特集 環境(5)/新価値の創造へ/島田商事/ユニチカ/ダイワボウレーヨン

2023年06月27日 (火曜日)

〈SDGsの色に注目/自動的に3%寄付/島田商事〉

 副資材商社の島田商事(大阪市中央区)は、SDGs(持続可能な開発目標)の17の目標それぞれで提示されているテーマカラーに着目した資材販売プロジェクト(PJ)を立ち上げた。「T.S.P.L.」(ティーエスピーエル)がそれだ。同PJの資材売り上げの3%が自動的に、環境支援団体に寄付される仕組みになっており、顧客からは「他にあまり見ない面白い取り組み」との評価を得ている。

 プロジェクト名には、「アパレル副資材(Trim)を通して、持続可能な社会(Sustainable)に貢献するProjectとしてそろえた資材のLineupです。」という意味を込めた。「多彩な色を持つ副資材だからこそ表現できることがあるのではないか」と考え、SDGsのアイコンカラー17色の副資材をラインアップした。

 アイテムは、ゴムスピンドル、アクリルコード、ニットテープ、バインダーテープ、タフタ、ボタン、ファスナー、面ファスナーといった定番品で、リサイクル素材やバイオマス関連などは現時点でラインアップしていない。「コストの問題などで取り入れることをちゅうちょしているアパレルが多い」ことに配慮した。従来品と価格は変えていない。

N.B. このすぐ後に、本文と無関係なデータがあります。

/-! ### Scans (R143, R147, R153) -/

/-- Whether a scan has a pass in progress (R138). -/
def Scan.inProgress (k : Scan) : Bool := k.nextTemplate < k.count || 0 < k.outstanding

/-- The scan leaves RUNNING or STOPPING: LOADED with its countdown stopped (R138, R142). -/
def Scan.loadedNow (k : Scan) : Scan := { k with state := .loaded, counting := false }

/-- The greatest 32-bit number, at which PASS NUMBER and OVERRUN COUNT stay (R138). -/
def maxCount : Nat := 4294967295

/-- A pass starts (R143). -/
def Scan.startPass (k : Scan) : Scan :=
  { k with
    passNumber := min maxCount (k.passNumber + 1)
    remaining := if k.passLimit = 0 then k.remaining else k.remaining - 1
    countdown := k.period
    counting := true
    nextTemplate := 0 }

/-- A SCAN_DONE record of scan `k` joins its target CQ's list (R147). -/
def joinScanDone (k : Fin 8) (status : ScanDoneStatus) (s : State) : State :=
  let sc := s.scans.look k
  match sc.target with
  | some c =>
    joinList c
      (.scanDone { scan := k, status := status, pass := sc.passNumber, overruns := sc.overruns,
                   remaining := if sc.passLimit = 0 then 0 else sc.remaining }) s
  | none => s

/-- A SCAN_STOP that waits on scan `k` completes (R148, R153). -/
def completeStop (k : Fin 8) (s : State) : State :=
  if s.axWork = .stopping k then
    complete .success (s.scans.look k).overruns (s.scans.look k).passNumber s
  else s

/-- ORPHANED is set in every occupied slot that names scan `k` (R32, R153). -/
def orphanSlots (k : Fin 8) (s : State) : State :=
  { s with
    slots := Table.build fun i =>
      (s.slots.look i).map fun r => if r.fromScan k then { r with orphaned := true } else r }

/-- Scan `k` loses its target CQ `c` while RUNNING or STOPPING (R153). -/
def loseTarget (c : Fin 8) (k : Fin 8) (s : State) : State :=
  let sc := s.scans.look k
  if (sc.state = .running ∨ sc.state = .stopping) ∧ sc.target = some c then
    completeStop k
      (raiseEvent .scanTargetLost k.val c.val
        (orphanSlots k (s.setScan k { sc.loadedNow with nextTemplate := sc.count })))
  else s

/-! ### The write of a calibration entry, cut off (R134) -/

/-- A CAL_WRITE in progress is cut off. A pulse in progress leaves its cells partly programmed: which
of them had moved is open (notes/assumptions/8). -/
def cutWrite (s : State) : State :=
  match s.writeCtx with
  | none => s
  | some w =>
    match w.phase with
    | .pulse =>
      { s with
        writeCtx := none
        cells := s.cells.put w.entry
          { s.cells.look w.entry with
            image := (s.cells.look w.entry).image.pulsed w.image (Config.cutPulse s.freeTick) }
        freeTick := s.freeTick + 1 }
    | _ => { s with writeCtx := none }

/-! ### FAULT, STARTING, HALTING, resets (R196, R198, R200, R201, R202) -/

/-- A scan after FAULT (R155); every slot is FREE, so OUTSTANDING is 0 in every state of the scan
(R144; notes/assumptions/21). -/
def Scan.faulted (k : Scan) : Scan :=
  if k.state = .running ∨ k.state = .stopping then
    { k.loadedNow with nextTemplate := k.count, outstanding := 0 }
  else { k with outstanding := 0 }

/-- The device enters FAULT (R200, R44, R62, R75, R91, R134, R155, R179, R185). -/
def enterFault (code : FaultCode) (s : State) : State :=
  let s := cutConverter .cb (cutConverter .ca (cutWrite s))
  { s with
    device := .fault
    faultCode := code
    intPending := 0
    loading := false
    checks := { ca := .notDue, cb := .notDue }
    sqs := Vector.replicate 8 Sq.gone
    cqs := Vector.replicate 8 Cq.gone
    slots := Vector.replicate 16 none
    age := []
    termClaims := Vector.replicate 16 .free
    sourceClaims := { ex0 := none, ex1 := none }
    conns := { ca := ConnSet.rest, cb := ConnSet.rest }
    sources := { ex0 := .off, ex1 := .off }
    scans := Table.build fun k => (s.scans.look k).faulted
    ax := .idle }

/-- The device enters STARTING, or FAULT when the administrative configuration cannot be used
(R196). -/
def enterStarting (s : State) : State :=
  let s := { s with device := .starting, faultCode := .noFault }
  if s.adminSq.entriesM1 = 0 ∨ s.adminCq.entriesM1 = 0 then enterFault .badAdminConfig s
  else { s with loading := true, checks := { ca := .notDue, cb := .notDue } }

/-- A scan at entry to HALTING: its countdown stops and its pending templates are dropped (R154). -/
def Scan.halted (k : Scan) : Scan :=
  if k.state = .running ∨ k.state = .stopping then
    { k with counting := false, nextTemplate := k.count }
  else k

/-- Whether the HALT abort reaches a slot (R39, R43). -/
def SlotRec.haltReaches (r : SlotRec) : Bool :=
  match r.state with
  | .fetching => true
  | .waiting => true
  | .settling => true
  | .fenced => true
  | _ => false

/-- The device enters HALTING (R198). -/
def enterHalting (s : State) : State :=
  let s :=
    { s with device := .halting, scans := Table.build fun k => (s.scans.look k).halted }
  (abortSlots .halt SlotRec.haltReaches s).1

/-- A soft reset (R201): everything but the cells and the ADMIN registers takes its reset value.
The queue of waiting commands and the counter of free values are the model's own. -/
def softResetState (s : State) : State :=
  let s := cutWrite s
  { State.reset with
    pending := s.pending, cells := s.cells, adminSq := s.adminSq, adminCq := s.adminCq,
    freeTick := s.freeTick }

/-- A power-on reset (R202): as a soft reset, and the ADMIN registers are 0. -/
def powerOnState (held : Bool) (s : State) : State :=
  let s := cutWrite s
  { State.reset with
    pending := s.pending, cells := s.cells, freeTick := s.freeTick, heldInReset := held }

end Sys2Proof.Machine
end

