-- ==== Sys2Proof/Certificates/Slice0/Obligations.lean ====
section
/-! DEFINITION. The statements of the model for the provers, one proposition each. Each docstring
says what its statement says and what of spec/ it formalises. -/

open Sys2Proof Sys2Proof.Machine

/-- A step with a command at the front of the queue is exec of that command on the state with the
rest of the queue; on an empty queue the part idles (the model's choice, notes/assumptions/6 and
27). (00_scope.md, Conventions, "Events in time") -/
def Obligations.StepTakesTheFront : Prop :=
  ∀ (c : Instr) (rest : List Instr) (s : State),
    (s.pending = c :: rest → step s = exec c { s with pending := rest })
      ∧ (s.pending = [] → step s = .next s)

/-- The laws that the invariant statements keep hold in the state after reset. The cells of that
state are the model's choice (notes/assumptions/9), and so is that every field of a ring in NONE is
0, with an empty list (notes/assumptions/10). (02_the_request_table.md, sections 2.1 and 2.2;
03_claims_on_terminals_sources_and_converters.md, sections 3.1 and 3.2; 07_calibration_store.md,
section 7.3; 08_scan_programs_and_limit_watch.md, sections 8.1 and 8.2;
09_submission_and_completion_queues.md, sections 9.1 and 9.2; 10_administrative_commands.md,
sections 10.1 and 10.7; 11_device_control_and_start_up.md, section 11.2) -/
def Obligations.LawsHoldAtReset : Prop :=
  AgeLaw State.reset ∧ SlotCountLaw State.reset ∧ OutstandingLaw State.reset
    ∧ TerminalLaw State.reset ∧ HolderLaw State.reset ∧ WaitingLaw State.reset
    ∧ StoreLaw State.reset ∧ ScanLaw State.reset ∧ RingLaw State.reset ∧ MergingLaw State.reset
    ∧ AdminLaw State.reset ∧ DeviceLaw State.reset

/-- IDENT, CONTROL, STATUS, ADMIN_SQ, ADMIN_CQ, SUBMIT, RELEASE and INT_PENDING stand at the offsets
0x00 to 0x1C of the window in steps of 4, and read there; while RST_N is low no access is taken.
Each register reads its fields at their bit positions and 0 elsewhere: IDENT is 0x3B114210, RESET,
SUBMIT and RELEASE read 0. A REGISTER_WRITE of CONTROL, SUBMIT, RELEASE or INT_PENDING is the
command of that register with the fields of the value; a CONTROL write is SOFT_RESET by its bit 2,
else ENABLE_ON or ENABLE_OFF by its bit 0; LEAVE_FAULT is a CONTROL write of ENABLE 0. Ignored, with
the outcome of a write to the read-only STATUS, are a write to IDENT, outside OFF a write to
ADMIN_SQ or ADMIN_CQ, and outside READY and HALTING a SUBMIT or RELEASE; and so is a write between
two registers, by the model's choice (notes/assumptions/12). (11_device_control_and_start_up.md,
section 11.1; 12_record_and_register_formats.md, section 12.3;
09_submission_and_completion_queues.md, section 9.4; 11_device_control_and_start_up.md, section
11.6) -/
def Obligations.RegisterWindow : Prop :=
  ∀ (v w : Word) (ie : Bool) (queue : BitVec 4) (index : Byte) (offset : BitVec 5) (s : State),
    (s.heldInReset = false →
      readWindow s 0x00 = some (readReg s .ident) ∧ readWindow s 0x04 = some (readReg s .control)
      ∧ readWindow s 0x08 = some (readReg s .status) ∧ readWindow s 0x0C = some (readReg s .adminSq)
      ∧ readWindow s 0x10 = some (readReg s .adminCq) ∧ readWindow s 0x14 = some (readReg s .submit)
      ∧ readWindow s 0x18 = some (readReg s .release)
      ∧ readWindow s 0x1C = some (readReg s .intPending))
    ∧ (s.heldInReset = true → readWindow s offset = none
        ∧ exec (.registerWrite offset v) s = .next s)
    ∧ (offset.toNat % 4 ≠ 0 → readWindow s offset = none
        ∧ exec (.registerWrite offset v) s = exec (.registerWrite 0x08 w) s)
    ∧ (readReg s .ident = 0x3B114210#32
      ∧ (readReg s .control).getLsbD 0 = s.enable ∧ (readReg s .control).getLsbD 1 = s.intEnable
      ∧ (∀ n, 2 ≤ n → (readReg s .control).getLsbD n = false)
      ∧ (readReg s .status).extractLsb' 0 3 = BitVec.ofNat 3 s.device.code
      ∧ (readReg s .status).extractLsb' 8 4 = BitVec.ofNat 4 s.faultCode.code
      ∧ (∀ n, 3 ≤ n → n < 8 ∨ 12 ≤ n → (readReg s .status).getLsbD n = false)
      ∧ (readReg s .adminSq).extractLsb' 12 20 = s.adminSq.base
      ∧ (readReg s .adminSq).extractLsb' 0 6 = s.adminSq.entriesM1
      ∧ (readReg s .adminSq).extractLsb' 6 6 = 0
      ∧ (readReg s .adminCq).extractLsb' 12 20 = s.adminCq.base
      ∧ (readReg s .adminCq).extractLsb' 0 6 = s.adminCq.entriesM1
      ∧ (readReg s .adminCq).extractLsb' 6 6 = 0
      ∧ readReg s .submit = 0 ∧ readReg s .release = 0
      ∧ ∀ n, (readReg s .intPending).getLsbD n = s.intPending.getLsbD n)
    ∧ exec (.registerWrite 0x04 v) s = exec (.intEnableWrite v) s
    ∧ (v.getLsbD 2 = true → exec (.intEnableWrite v) s = exec .softReset s)
    ∧ (v.getLsbD 2 = false → v.getLsbD 0 = true →
        exec (.intEnableWrite v) s = exec (.enableOn (v.getLsbD 1)) s)
    ∧ (v.getLsbD 2 = false → v.getLsbD 0 = false →
        exec (.intEnableWrite v) s = exec (.enableOff (v.getLsbD 1)) s)
    ∧ exec (.leaveFault ie) s = exec (.enableOff ie) s
    ∧ exec (.registerWrite 0x14 v) s = exec (.submit (v.extractLsb' 0 4) (v.extractLsb' 16 8)) s
    ∧ exec (.registerWrite 0x18 v) s
        = exec (.release (v.extractLsb' 0 4) (v.extractLsb' 16 8)) s
    ∧ exec (.registerWrite 0x1C v) s = exec (.intPendingClear (v.extractLsb' 0 8)) s
    ∧ exec (.registerWrite 0x00 v) s = exec (.registerWrite 0x08 w) s
    ∧ (s.device ≠ .off →
        exec (.registerWrite 0x0C v) s = exec (.registerWrite 0x08 w) s
          ∧ exec (.registerWrite 0x10 v) s = exec (.registerWrite 0x08 w) s)
    ∧ (s.device.works = false →
        exec (.submit queue index) s = exec (.registerWrite 0x08 w) s
          ∧ exec (.release queue index) s = exec (.registerWrite 0x08 w) s)
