-- ==== Sys2Proof/Tests/Slice0.lean ====
section
/-! SUPPORT. Tests: ill-formed commands refused, the worked examples of spec/, single steps on small
states, and for every statement with hypotheses a theorem that shows them met. -/

namespace Sys2Proof.Tests

open Sys2Proof.Machine

-- One theorem after another: each waits for the kernel, and a hundred waiting threads take memory.
set_option Elab.async false

/-! ### Ill-formed commands -/

theorem test_crossing_at_the_limit_ill_formed : (Instr.runDownEnd .ca 250000).wellFormed = false := by
  decide

theorem test_crossing_after_no_count_ill_formed : (Instr.runDownEnd .ca 0).wellFormed = false := by decide

theorem test_no_images_ill_formed : (Instr.scanLoadDmaDone (some [])).wellFormed = false := by decide

theorem test_33_images_ill_formed :
    (Instr.scanLoadDmaDone (some (List.replicate 33 0))).wellFormed = false := by decide

theorem test_offset_between_registers_ill_formed :
    (Instr.registerWrite 0x05 0).wellFormed = false := by decide

theorem test_named_opcode_ill_formed : (Instr.invalidOpcode 0 0x10).wellFormed = false := by decide

theorem test_boundaries_well_formed :
    (Instr.runDownEnd .ca 1).wellFormed = true ∧ (Instr.runDownEnd .ca 249999).wellFormed = true
      ∧ (Instr.invalidOpcode 0 0x1C).wellFormed = true
      ∧ (Instr.registerWrite 0x1C 0).wellFormed = true
      ∧ (Instr.scanLoadDmaDone none).wellFormed = true := by decide

/-! ### Small states -/

/-- An entry by its bytes; the bytes not listed are 0. -/
def entryOf (bytes : List Nat) : Entry := BitVec.ofNat 512 (packBytes (bytes.map byteOf))

/-- An SQ of 8 entries bound to CQ1, empty, with HEAD 2. -/
def ring : Sq :=
  { state := .active, base := 0, size := 8, head := 2, tail := 2, boundCq := 1, cls := 0,
    limit := 16, seq := 9 }

/-- READY with the administrative rings of 16 entries, and SQ1, SQ7, CQ1, CQ7 ACTIVE. -/
def ready : State :=
  { State.reset with
    device := .ready
    enable := true
    adminSq := { base := 1, entriesM1 := 15 }
    adminCq := { base := 2, entriesM1 := 15 }
    sqs := ((State.reset.sqs.put 0 (adminSqRing { base := 1, entriesM1 := 15 })).put 1 ring).put 7 ring
    cqs := ((State.reset.cqs.put 0 (adminCqRing { base := 2, entriesM1 := 15 })).put 1
      (newCq 0 8 true 1 0)).put 7 (newCq 0 8 true 1 0) }

/-- VOLT_SE on T3, G2, AP2, 4 samples (chapter 5, Example 1). -/
def volt : Request :=
  { opcode := 1, mode := 0, range := 2, aperture := 2, samples := 4, termA := 3, termB := 0,
    termC := 0, termD := 0, source := 0, level := 0, converter := 0, extraSettle := 0,
    noAutozero := false, raw := false }

/-- RES_4W, T8 and T9 drive, T10 and T11 sense, EX_ANY, I1, G1, AP1, 3 samples (chapter 8). -/
def ohms : Request :=
  { volt with
    mode := 3, range := 1, aperture := 1, samples := 3, termA := 8, termB := 9, termC := 10,
    termD := 11, level := 1 }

 同PJにラインアップされた副資材を購入すると、その3%が自動的に支援団体に寄付される。団体は、ウォーターエイドジャパン、日本自然保護協会(NACS―J)、ブリッジエーシアジャパン(BAJ)、Protect Our Winters(POWジャパン)など。寄付のタイミングは年に一回。

 同社によるとPJへの反響は大きく、ユニフォーム関連などで採用が進んでいると言う。

〈“サステ×機能”が基本/レーヨンで環境負荷低減/ダイワボウレーヨン〉

 ダイワボウレーヨンは、天然木材パルプ由来であり生分解性も持つといったレーヨンの特性を生かし、サステイナブル素材としてのレーヨンを打ち出す。機能性を融合させる“サステイナビリティー×機能”を基本戦略にすることでレーヨンの用途拡大と環境負荷低減への貢献を目指す。

 多彩なレーヨン短繊維を製造販売している同社だが、昨年には排出権取引によるカーボンオフセットを組み入れたカーボンニュートラルレーヨンを発表し、現在は順調な販売が続く。使用済み綿製品を原料とするリサイクルレーヨン「リコビス」も5月にリサイクル原料が適正に使用されていることを証明する国際認証「リサイクル・クレーム・スタンダード」(RCS)を取得した。

 そのほかにも第三者認証を取得している海水中生分解性レーヨン「エコロナ」や、合繊との混紡でも一浴での染色が可能になることで染色工程での水やエネルギーの使用量を削減できるカチオン可染レーヨンなども注目される。

 一方、環境配慮型レーヨンの普及のために、サプライチェーンの中で実際に同社のレーヨンが適正に使われているかを確認したいとの要望も需要家の間で高まった。

 こうしたニーズに対応するため、原料に化学的なマーキングを施すことで同社のレーヨンかどうかを鑑別できるトレーサブルレーヨンを今期から本格的に販売開始した。同社では今後、販売するレーヨン短繊維を全てトレーサブルレーヨンに切り替えることも検討している。

 レーヨンは天然由来の再生セルロース繊維であり、環境に優しい繊維とされる。独自の練り込み技術などでレーヨンにさまざまな機能を付与し、用途開拓に取り組む。

〈サステ関連売上高2.6倍/CO2排出量削減でGXリーグ参加/ユニチカ〉

 ユニチカは、2020年にサステナビリティ推進室を立ち上げ、同社の「サステナビリティ方針」の達成に向けた取り組み強化と指標(KPI)に基づく評価を行っている。今年10月には22年度(23年3月期)実績のレビューを統合報告書の中で発表する予定だ。

 サステナビリティ方針では事業に関する優先課題として「安全で安心な暮らし」「便利で快適な暮らし」「環境と共生する暮らし」それぞれの実現を掲げる。そのためにマテリアルリサイクルポリエステル繊維、ポリ乳酸(PLA)樹脂・繊維「テラマック」、バイオマス由来原料ナイロン11繊維「キャストロン」、ケミカルリサイクルナイロン・ポリエステルフィルムなど環境配慮型素材の拡販を進める。これらの素材を利用した商品の売上高を19年度比2・6倍にまで高める計画だ。

 一方、企業活動に関する優先課題として「環境と共生する企業活動の推進」「人権の尊重」「働きがいのある会社づくり」「ダイバーシティの推進」「サプライチェーンマネジメントの強化」を掲げる。

 環境と共生に関してはCO2排出量削減を重視。同社は04年に工場でコージェネレーションシステムを導入しているが、設備の更新などで最適化を進めるほか、宇治事業所(京都府宇治市)に残るディーゼルボイラーも液化天然ガスボイラーに転換する方針だ。再生可能エネルギーの導入も検討している。4月には経済産業省などが立ち上げを進めているカーボンニュートラルに向けた協働の場「GXリーグ」への正式参加を表明した。

 目標達成に向けて「社内の意識改革が必要」(西村弘サステナビリティ推進室長)。国内のグループ従業員を対象としたeラーニングも昨年12月からスタートするなどグループを挙げて取り組みが加速する。